> MATERIAL TO PROCESS:
/-! ### modNet -/

@[simp] theorem modNet_pending (f : Net → Net) (s : State) : (modNet f s).pending = s.pending := rfl
@[simp] theorem modNet_mem (f : Net → Net) (s : State) : (modNet f s).mem = s.mem := rfl
@[simp] theorem modNet_bad (f : Net → Net) (s : State) : (modNet f s).bad = s.bad := rfl
@[simp] theorem modNet_host (f : Net → Net) (s : State) : (modNet f s).host = s.host := rfl
@[simp] theorem modNet_vectors (f : Net → Net) (s : State) : (modNet f s).vectors = s.vectors := rfl
@[simp] theorem modNet_ha2 (f : Net → Net) (s : State) : (modNet f s).ha2 = s.ha2 := rfl
@[simp] theorem modNet_tiles (f : Net → Net) (s : State) : (modNet f s).tiles = s.tiles := rfl
@[simp] theorem modNet_zeros (f : Net → Net) (s : State) : (modNet f s).zeros = s.zeros := rfl
@[simp] theorem modNet_zeroBad (f : Net → Net) (s : State) : (modNet f s).zeroBad = s.zeroBad := rfl
@[simp] theorem modNet_hoops (f : Net → Net) (s : State) : (modNet f s).hoops = s.hoops := rfl
@[simp] theorem modNet_ctxs (f : Net → Net) (s : State) : (modNet f s).ctxs = s.ctxs := rfl
@[simp] theorem modNet_chans (f : Net → Net) (s : State) : (modNet f s).chans = s.chans := rfl
@[simp] theorem modNet_pricks (f : Net → Net) (s : State) : (modNet f s).pricks = s.pricks := rfl
@[simp] theorem modNet_txns (f : Net → Net) (s : State) : (modNet f s).txns = s.txns := rfl
@[simp] theorem modNet_ports (f : Net → Net) (s : State) : (modNet f s).ports = s.ports := rfl
@[simp] theorem modNet_waits (f : Net → Net) (s : State) : (modNet f s).waits = s.waits := rfl
@[simp] theorem modNet_logs (f : Net → Net) (s : State) : (modNet f s).logs = s.logs := rfl
@[simp] theorem modNet_stitch (f : Net → Net) (s : State) : (modNet f s).stitch = s.stitch := rfl
@[simp] theorem modNet_dev (f : Net → Net) (s : State) : (modNet f s).dev = s.dev := rfl
@[simp] theorem modNet_links (f : Net → Net) (s : State) : (modNet f s).links = s.links := rfl
@[simp] theorem modNet_flash (f : Net → Net) (s : State) : (modNet f s).flash = s.flash := rfl
@[simp] theorem modNet_trust (f : Net → Net) (s : State) : (modNet f s).trust = s.trust := rfl
@[simp] theorem modNet_pins (f : Net → Net) (s : State) : (modNet f s).pins = s.pins := rfl
@[simp] theorem modNet_maint (f : Net → Net) (s : State) : (modNet f s).maint = s.maint := rfl
@[simp] theorem modNet_tags (f : Net → Net) (s : State) : (modNet f s).tags = s.tags := rfl
@[simp] theorem modNet_free (f : Net → Net) (s : State) : (modNet f s).free = s.free := rfl

/-! ### modDev -/

@[simp] theorem modDev_pending (f : Dev → Dev) (s : State) : (modDev f s).pending = s.pending := rfl
@[simp] theorem modDev_mem (f : Dev → Dev) (s : State) : (modDev f s).mem = s.mem := rfl
@[simp] theorem modDev_bad (f : Dev → Dev) (s : State) : (modDev f s).bad = s.bad := rfl
@[simp] theorem modDev_host (f : Dev → Dev) (s : State) : (modDev f s).host = s.host := rfl
@[simp] theorem modDev_vectors (f : Dev → Dev) (s : State) : (modDev f s).vectors = s.vectors := rfl
@[simp] theorem modDev_ha2 (f : Dev → Dev) (s : State) : (modDev f s).ha2 = s.ha2 := rfl
@[simp] theorem modDev_tiles (f : Dev → Dev) (s : State) : (modDev f s).tiles = s.tiles := rfl
@[simp] theorem modDev_zeros (f : Dev → Dev) (s : State) : (modDev f s).zeros = s.zeros := rfl
@[simp] theorem modDev_zeroBad (f : Dev → Dev) (s : State) : (modDev f s).zeroBad = s.zeroBad := rfl
@[simp] theorem modDev_hoops (f : Dev → Dev) (s : State) : (modDev f s).hoops = s.hoops := rfl
@[simp] theorem modDev_ctxs (f : Dev → Dev) (s : State) : (modDev f s).ctxs = s.ctxs := rfl
@[simp] theorem modDev_chans (f : Dev → Dev) (s : State) : (modDev f s).chans = s.chans := rfl
@[simp] theorem modDev_pricks (f : Dev → Dev) (s : State) : (modDev f s).pricks = s.pricks := rfl
@[simp] theorem modDev_txns (f : Dev → Dev) (s : State) : (modDev f s).txns = s.txns := rfl
@[simp] theorem modDev_ports (f : Dev → Dev) (s : State) : (modDev f s).ports = s.ports := rfl
@[simp] theorem modDev_waits (f : Dev → Dev) (s : State) : (modDev f s).waits = s.waits := rfl
@[simp] theorem modDev_logs (f : Dev → Dev) (s : State) : (modDev f s).logs = s.logs := rfl
@[simp] theorem modDev_stitch (f : Dev → Dev) (s : State) : (modDev f s).stitch = s.stitch := rfl
@[simp] theorem modDev_links (f : Dev → Dev) (s : State) : (modDev f s).links = s.links := rfl
@[simp] theorem modDev_net (f : Dev → Dev) (s : State) : (modDev f s).net = s.net := rfl
@[simp] theorem modDev_flash (f : Dev → Dev) (s : State) : (modDev f s).flash = s.flash := rfl
@[simp] theorem modDev_trust (f : Dev → Dev) (s : State) : (modDev f s).trust = s.trust := rfl
@[simp] theorem modDev_pins (f : Dev → Dev) (s : State) : (modDev f s).pins = s.pins := rfl
@[simp] theorem modDev_maint (f : Dev → Dev) (s : State) : (modDev f s).maint = s.maint := rfl
@[simp] theorem modDev_tags (f : Dev → Dev) (s : State) : (modDev f s).tags = s.tags := rfl
@[simp] theorem modDev_free (f : Dev → Dev) (s : State) : (modDev f s).free = s.free := rfl

/-! ### useFree -/

@[simp] theorem useFree_pending (n : Nat) (s : State) : (useFree n s).pending = s.pending := rfl
@[simp] theorem useFree_mem (n : Nat) (s : State) : (useFree n s).mem = s.mem := rfl
@[simp] theorem useFree_bad (n : Nat) (s : State) : (useFree n s).bad = s.bad := rfl
@[simp] theorem useFree_host (n : Nat) (s : State) : (useFree n s).host = s.host := rfl
@[simp] theorem useFree_vectors (n : Nat) (s : State) : (useFree n s).vectors = s.vectors := rfl
@[simp] theorem useFree_ha2 (n : Nat) (s : State) : (useFree n s).ha2 = s.ha2 := rfl
@[simp] theorem useFree_tiles (n : Nat) (s : State) : (useFree n s).tiles = s.tiles := rfl
@[simp] theorem useFree_zeros (n : Nat) (s : State) : (useFree n s).zeros = s.zeros := rfl
@[simp] theorem useFree_zeroBad (n : Nat) (s : State) : (useFree n s).zeroBad = s.zeroBad := rfl
@[simp] theorem useFree_hoops (n : Nat) (s : State) : (useFree n s).hoops = s.hoops := rfl
@[simp] theorem useFree_ctxs (n : Nat) (s : State) : (useFree n s).ctxs = s.ctxs := rfl
@[simp] theorem useFree_chans (n : Nat) (s : State) : (useFree n s).chans = s.chans := rfl
@[simp] theorem useFree_pricks (n : Nat) (s : State) : (useFree n s).pricks = s.pricks := rfl
@[simp] theorem useFree_txns (n : Nat) (s : State) : (useFree n s).txns = s.txns := rfl
@[simp] theorem useFree_ports (n : Nat) (s : State) : (useFree n s).ports = s.ports := rfl
@[simp] theorem useFree_waits (n : Nat) (s : State) : (useFree n s).waits = s.waits := rfl
@[simp] theorem useFree_logs (n : Nat) (s : State) : (useFree n s).logs = s.logs := rfl
@[simp] theorem useFree_stitch (n : Nat) (s : State) : (useFree n s).stitch = s.stitch := rfl
@[simp] theorem useFree_dev (n : Nat) (s : State) : (useFree n s).dev = s.dev := rfl
@[simp] theorem useFree_links (n : Nat) (s : State) : (useFree n s).links = s.links := rfl
@[simp] theorem useFree_net (n : Nat) (s : State) : (useFree n s).net = s.net := rfl
@[simp] theorem useFree_flash (n : Nat) (s : State) : (useFree n s).flash = s.flash := rfl
@[simp] theorem useFree_trust (n : Nat) (s : State) : (useFree n s).trust = s.trust := rfl
@[simp] theorem useFree_pins (n : Nat) (s : State) : (useFree n s).pins = s.pins := rfl
@[simp] theorem useFree_maint (n : Nat) (s : State) : (useFree n s).maint = s.maint := rfl
@[simp] theorem useFree_tags (n : Nat) (s : State) : (useFree n s).tags = s.tags := rfl

/-! ### hostWrite -/

@[simp] theorem hostWrite_pending (s : State) (p a : Nat) (bs : List Byte) : (hostWrite s p a bs).pending = s.pending := rfl
@[simp] theorem hostWrite_mem (s : State) (p a : Nat) (bs : List Byte) : (hostWrite s p a bs).mem = s.mem := rfl
@[simp] theorem hostWrite_bad (s : State) (p a : Nat) (bs : List Byte) : (hostWrite s p a bs).bad = s.bad := rfl
@[simp] theorem hostWrite_vectors (s : State) (p a : Nat) (bs : List Byte) : (hostWrite s p a bs).vectors = s.vectors := rfl
@[simp] theorem hostWrite_ha2 (s : State) (p a : Nat) (bs : List Byte) : (hostWrite s p a bs).ha2 = s.ha2 := rfl
@[simp] theorem hostWrite_tiles (s : State) (p a : Nat) (bs : List Byte) : (hostWrite s p a bs).tiles = s.tiles := rfl
@[simp] theorem hostWrite_zeros (s : State) (p a : Nat) (bs : List Byte) : (hostWrite s p a bs).zeros = s.zeros := rfl
@[simp] theorem hostWrite_zeroBad (s : State) (p a : Nat) (bs : List Byte) : (hostWrite s p a bs).zeroBad = s.zeroBad := rfl
@[simp] theorem hostWrite_hoops (s : State) (p a : Nat) (bs : List Byte) : (hostWrite s p a bs).hoops = s.hoops := rfl
@[simp] theorem hostWrite_ctxs (s : State) (p a : Nat) (bs : List Byte) : (hostWrite s p a bs).ctxs = s.ctxs := rfl
@[simp] theorem hostWrite_chans (s : State) (p a : Nat) (bs : List Byte) : (hostWrite s p a bs).chans = s.chans := rfl
@[simp] theorem hostWrite_pricks (s : State) (p a : Nat) (bs : List Byte) : (hostWrite s p a bs).pricks = s.pricks := rfl
@[simp] theorem hostWrite_txns (s : State) (p a : Nat) (bs : List Byte) : (hostWrite s p a bs).txns = s.txns := rfl
@[simp] theorem hostWrite_ports (s : State) (p a : Nat) (bs : List Byte) : (hostWrite s p a bs).ports = s.ports := rfl
@[simp] theorem hostWrite_waits (s : State) (p a : Nat) (bs : List Byte) : (hostWrite s p a bs).waits = s.waits := rfl
@[simp] theorem hostWrite_logs (s : State) (p a : Nat) (bs : List Byte) : (hostWrite s p a bs).logs = s.logs := rfl
@[simp] theorem hostWrite_stitch (s : State) (p a : Nat) (bs : List Byte) : (hostWrite s p a bs).stitch = s.stitch := rfl
@[simp] theorem hostWrite_dev (s : State) (p a : Nat) (bs : List Byte) : (hostWrite s p a bs).dev = s.dev := rfl
@[simp] theorem hostWrite_links (s : State) (p a : Nat) (bs : List Byte) : (hostWrite s p a bs).links = s.links := rfl
@[simp] theorem hostWrite_net (s : State) (p a : Nat) (bs : List Byte) : (hostWrite s p a bs).net = s.net := rfl
@[simp] theorem hostWrite_flash (s : State) (p a : Nat) (bs : List Byte) : (hostWrite s p a bs).flash = s.flash := rfl
@[simp] theorem hostWrite_trust (s : State) (p a : Nat) (bs : List Byte) : (hostWrite s p a bs).trust = s.trust := rfl
@[simp] theorem hostWrite_pins (s : State) (p a : Nat) (bs : List Byte) : (hostWrite s p a bs).pins = s.pins := rfl
@[simp] theorem hostWrite_maint (s : State) (p a : Nat) (bs : List Byte) : (hostWrite s p a bs).maint = s.maint := rfl
@[simp] theorem hostWrite_tags (s : State) (p a : Nat) (bs : List Byte) : (hostWrite s p a bs).tags = s.tags := rfl
@[simp] theorem hostWrite_free (s : State) (p a : Nat) (bs : List Byte) : (hostWrite s p a bs).free = s.free := rfl

/-! ### poke -/

@[simp] theorem poke_pending (s : State) (a : Nat) (bs : List Byte) : (poke s a bs).pending = s.pending := rfl
@[simp] theorem poke_host (s : State) (a : Nat) (bs : List Byte) : (poke s a bs).host = s.host := rfl
@[simp] theorem poke_vectors (s : State) (a : Nat) (bs : List Byte) : (poke s a bs).vectors = s.vectors := rfl
@[simp] theorem poke_ha2 (s : State) (a : Nat) (bs : List Byte) : (poke s a bs).ha2 = s.ha2 := rfl
@[simp] theorem poke_tiles (s : State) (a : Nat) (bs : List Byte) : (poke s a bs).tiles = s.tiles := rfl
@[simp] theorem poke_zeros (s : State) (a : Nat) (bs : List Byte) : (poke s a bs).zeros = s.zeros := rfl
@[simp] theorem poke_zeroBad (s : State) (a : Nat) (bs : List Byte) : (poke s a bs).zeroBad = s.zeroBad := rfl
@[simp] theorem poke_hoops (s : State) (a : Nat) (bs : List Byte) : (poke s a bs).hoops = s.hoops := rfl
@[simp] theorem poke_ctxs (s : State) (a : Nat) (bs : List Byte) : (poke s a bs).ctxs = s.ctxs := rfl
@[simp] theorem poke_chans (s : State) (a : Nat) (bs : List Byte) : (poke s a bs).chans = s.chans := rfl
@[simp] theorem poke_pricks (s : State) (a : Nat) (bs : List Byte) : (poke s a bs).pricks = s.pricks := rfl
@[simp] theorem poke_txns (s : State) (a : Nat) (bs : List Byte) : (poke s a bs).txns = s.txns := rfl
@[simp] theorem poke_ports (s : State) (a : Nat) (bs : List Byte) : (poke s a bs).ports = s.ports := rfl
@[simp] theorem poke_waits (s : State) (a : Nat) (bs : List Byte) : (poke s a bs).waits = s.waits := rfl
@[simp] theorem poke_logs (s : State) (a : Nat) (bs : List Byte) : (poke s a bs).logs = s.logs := rfl
@[simp] theorem poke_stitch (s : State) (a : Nat) (bs : List Byte) : (poke s a bs).stitch = s.stitch := rfl
@[simp] theorem poke_dev (s : State) (a : Nat) (bs : List Byte) : (poke s a bs).dev = s.dev := rfl
@[simp] theorem poke_links (s : State) (a : Nat) (bs : List Byte) : (poke s a bs).links = s.links := rfl
@[simp] theorem poke_net (s : State) (a : Nat) (bs : List Byte) : (poke s a bs).net = s.net := rfl
@[simp] theorem poke_flash (s : State) (a : Nat) (bs : List Byte) : (poke s a bs).flash = s.flash := rfl
@[simp] theorem poke_trust (s : State) (a : Nat) (bs : List Byte) : (poke s a bs).trust = s.trust := rfl
@[simp] theorem poke_pins (s : State) (a : Nat) (bs : List Byte) : (poke s a bs).pins = s.pins := rfl
@[simp] theorem poke_maint (s : State) (a : Nat) (bs : List Byte) : (poke s a bs).maint = s.maint := rfl
@[simp] theorem poke_tags (s : State) (a : Nat) (bs : List Byte) : (poke s a bs).tags = s.tags := rfl
@[simp] theorem poke_free (s : State) (a : Nat) (bs : List Byte) : (poke s a bs).free = s.free := rfl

> WHAT THIS TASK INVOLVES: Which lines of the material above hold the string "logs"? Pull them out.

> FINAL ANSWER:
@[simp] theorem modNet_logs (f : Net → Net) (s : State) : (modNet f s).logs = s.logs := rfl
@[simp] theorem modDev_logs (f : Dev → Dev) (s : State) : (modDev f s).logs = s.logs := rfl
@[simp] theorem useFree_logs (n : Nat) (s : State) : (useFree n s).logs = s.logs := rfl
@[simp] theorem hostWrite_logs (s : State) (p a : Nat) (bs : List Byte) : (hostWrite s p a bs).logs = s.logs := rfl
@[simp] theorem poke_logs (s : State) (a : Nat) (bs : List Byte) : (poke s a bs).logs = s.logs := rfl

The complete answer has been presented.